Task to complete
Quote exactly and only this range of lines in the data below: the line that holds "is named after." to the line that holds "def regs : CfgRegs", both included.

(Stored data)
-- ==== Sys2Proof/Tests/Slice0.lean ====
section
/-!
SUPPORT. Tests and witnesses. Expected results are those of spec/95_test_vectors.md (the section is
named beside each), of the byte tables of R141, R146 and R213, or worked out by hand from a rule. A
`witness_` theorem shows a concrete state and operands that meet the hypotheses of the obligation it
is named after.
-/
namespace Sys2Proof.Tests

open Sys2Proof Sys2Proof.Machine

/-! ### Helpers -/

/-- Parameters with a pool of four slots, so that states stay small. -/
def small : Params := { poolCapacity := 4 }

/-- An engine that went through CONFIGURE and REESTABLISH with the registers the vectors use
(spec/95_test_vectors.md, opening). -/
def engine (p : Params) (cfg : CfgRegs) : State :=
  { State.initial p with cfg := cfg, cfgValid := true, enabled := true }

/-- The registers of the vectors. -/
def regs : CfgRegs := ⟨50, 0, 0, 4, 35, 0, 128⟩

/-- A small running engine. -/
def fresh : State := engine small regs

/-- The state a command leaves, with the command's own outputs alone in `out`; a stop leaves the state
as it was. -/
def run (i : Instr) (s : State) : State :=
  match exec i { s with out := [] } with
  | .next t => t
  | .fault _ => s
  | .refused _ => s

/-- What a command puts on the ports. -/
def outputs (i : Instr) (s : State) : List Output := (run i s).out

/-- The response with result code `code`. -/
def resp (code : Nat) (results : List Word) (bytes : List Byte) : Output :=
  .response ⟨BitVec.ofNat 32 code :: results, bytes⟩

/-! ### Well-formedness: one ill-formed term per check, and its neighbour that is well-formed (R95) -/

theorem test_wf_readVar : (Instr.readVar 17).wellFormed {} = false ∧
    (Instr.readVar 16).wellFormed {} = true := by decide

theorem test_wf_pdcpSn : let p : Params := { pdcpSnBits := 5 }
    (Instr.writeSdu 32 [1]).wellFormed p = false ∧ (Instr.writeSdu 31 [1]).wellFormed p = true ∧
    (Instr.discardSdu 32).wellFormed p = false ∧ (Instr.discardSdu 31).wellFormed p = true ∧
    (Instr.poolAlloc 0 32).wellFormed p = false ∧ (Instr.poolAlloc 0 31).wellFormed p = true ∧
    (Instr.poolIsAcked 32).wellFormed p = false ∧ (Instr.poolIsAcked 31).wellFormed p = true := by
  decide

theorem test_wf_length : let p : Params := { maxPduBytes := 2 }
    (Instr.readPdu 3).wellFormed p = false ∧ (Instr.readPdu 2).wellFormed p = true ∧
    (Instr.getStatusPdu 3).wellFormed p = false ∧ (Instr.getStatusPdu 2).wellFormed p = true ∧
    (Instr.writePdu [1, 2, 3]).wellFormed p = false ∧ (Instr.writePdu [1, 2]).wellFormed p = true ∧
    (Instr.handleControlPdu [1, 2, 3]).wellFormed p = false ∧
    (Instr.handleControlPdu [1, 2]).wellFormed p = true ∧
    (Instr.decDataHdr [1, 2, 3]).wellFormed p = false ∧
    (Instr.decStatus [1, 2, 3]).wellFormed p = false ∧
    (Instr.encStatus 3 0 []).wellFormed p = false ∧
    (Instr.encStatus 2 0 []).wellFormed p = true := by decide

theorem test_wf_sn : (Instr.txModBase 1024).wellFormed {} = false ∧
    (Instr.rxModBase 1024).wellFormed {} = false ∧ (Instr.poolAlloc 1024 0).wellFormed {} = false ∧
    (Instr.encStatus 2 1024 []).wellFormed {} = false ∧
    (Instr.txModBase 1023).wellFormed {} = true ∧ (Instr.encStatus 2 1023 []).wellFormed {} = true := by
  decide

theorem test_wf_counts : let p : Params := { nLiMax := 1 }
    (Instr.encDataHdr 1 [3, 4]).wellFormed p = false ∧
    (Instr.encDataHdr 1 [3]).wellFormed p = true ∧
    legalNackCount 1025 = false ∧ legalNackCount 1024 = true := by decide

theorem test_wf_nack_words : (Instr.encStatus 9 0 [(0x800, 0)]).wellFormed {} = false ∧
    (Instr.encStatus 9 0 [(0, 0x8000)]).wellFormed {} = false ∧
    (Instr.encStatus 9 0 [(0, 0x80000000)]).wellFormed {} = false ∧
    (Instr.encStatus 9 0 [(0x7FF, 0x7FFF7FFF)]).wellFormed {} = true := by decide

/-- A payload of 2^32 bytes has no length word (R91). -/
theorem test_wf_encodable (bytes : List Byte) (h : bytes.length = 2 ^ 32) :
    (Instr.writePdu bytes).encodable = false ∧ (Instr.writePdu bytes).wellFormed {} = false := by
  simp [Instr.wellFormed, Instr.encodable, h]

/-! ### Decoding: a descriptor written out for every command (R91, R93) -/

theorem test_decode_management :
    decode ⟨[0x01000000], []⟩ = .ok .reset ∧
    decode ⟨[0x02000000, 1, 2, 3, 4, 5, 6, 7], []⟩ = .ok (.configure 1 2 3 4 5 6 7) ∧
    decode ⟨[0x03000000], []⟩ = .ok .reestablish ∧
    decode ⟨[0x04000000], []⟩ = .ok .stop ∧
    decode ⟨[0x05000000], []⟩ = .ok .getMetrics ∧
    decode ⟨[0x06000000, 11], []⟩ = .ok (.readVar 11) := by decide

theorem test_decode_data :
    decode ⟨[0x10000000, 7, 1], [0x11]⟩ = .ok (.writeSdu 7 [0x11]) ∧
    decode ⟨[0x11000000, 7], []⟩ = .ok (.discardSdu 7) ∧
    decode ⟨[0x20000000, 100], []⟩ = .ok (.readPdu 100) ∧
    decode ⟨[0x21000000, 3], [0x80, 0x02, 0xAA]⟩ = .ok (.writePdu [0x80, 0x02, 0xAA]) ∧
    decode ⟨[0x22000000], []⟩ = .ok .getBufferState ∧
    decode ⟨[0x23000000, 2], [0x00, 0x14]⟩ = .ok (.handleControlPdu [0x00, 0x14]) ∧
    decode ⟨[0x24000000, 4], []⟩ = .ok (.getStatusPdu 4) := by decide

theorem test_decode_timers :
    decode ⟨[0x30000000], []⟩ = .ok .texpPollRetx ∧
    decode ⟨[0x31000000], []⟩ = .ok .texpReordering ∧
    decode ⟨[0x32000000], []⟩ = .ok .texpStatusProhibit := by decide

Answer space
is named after.
-/
namespace Sys2Proof.Tests

open Sys2Proof Sys2Proof.Machine

/-! ### Helpers -/

/-- Parameters with a pool of four slots, so that states stay small. -/
def small : Params := { poolCapacity := 4 }

/-- An engine that went through CONFIGURE and REESTABLISH with the registers the vectors use
(spec/95_test_vectors.md, opening). -/
def engine (p : Params) (cfg : CfgRegs) : State :=
  { State.initial p with cfg := cfg, cfgValid := true, enabled := true }

/-- The registers of the vectors. -/
def regs : CfgRegs := ⟨50, 0, 0, 4, 35, 0, 128⟩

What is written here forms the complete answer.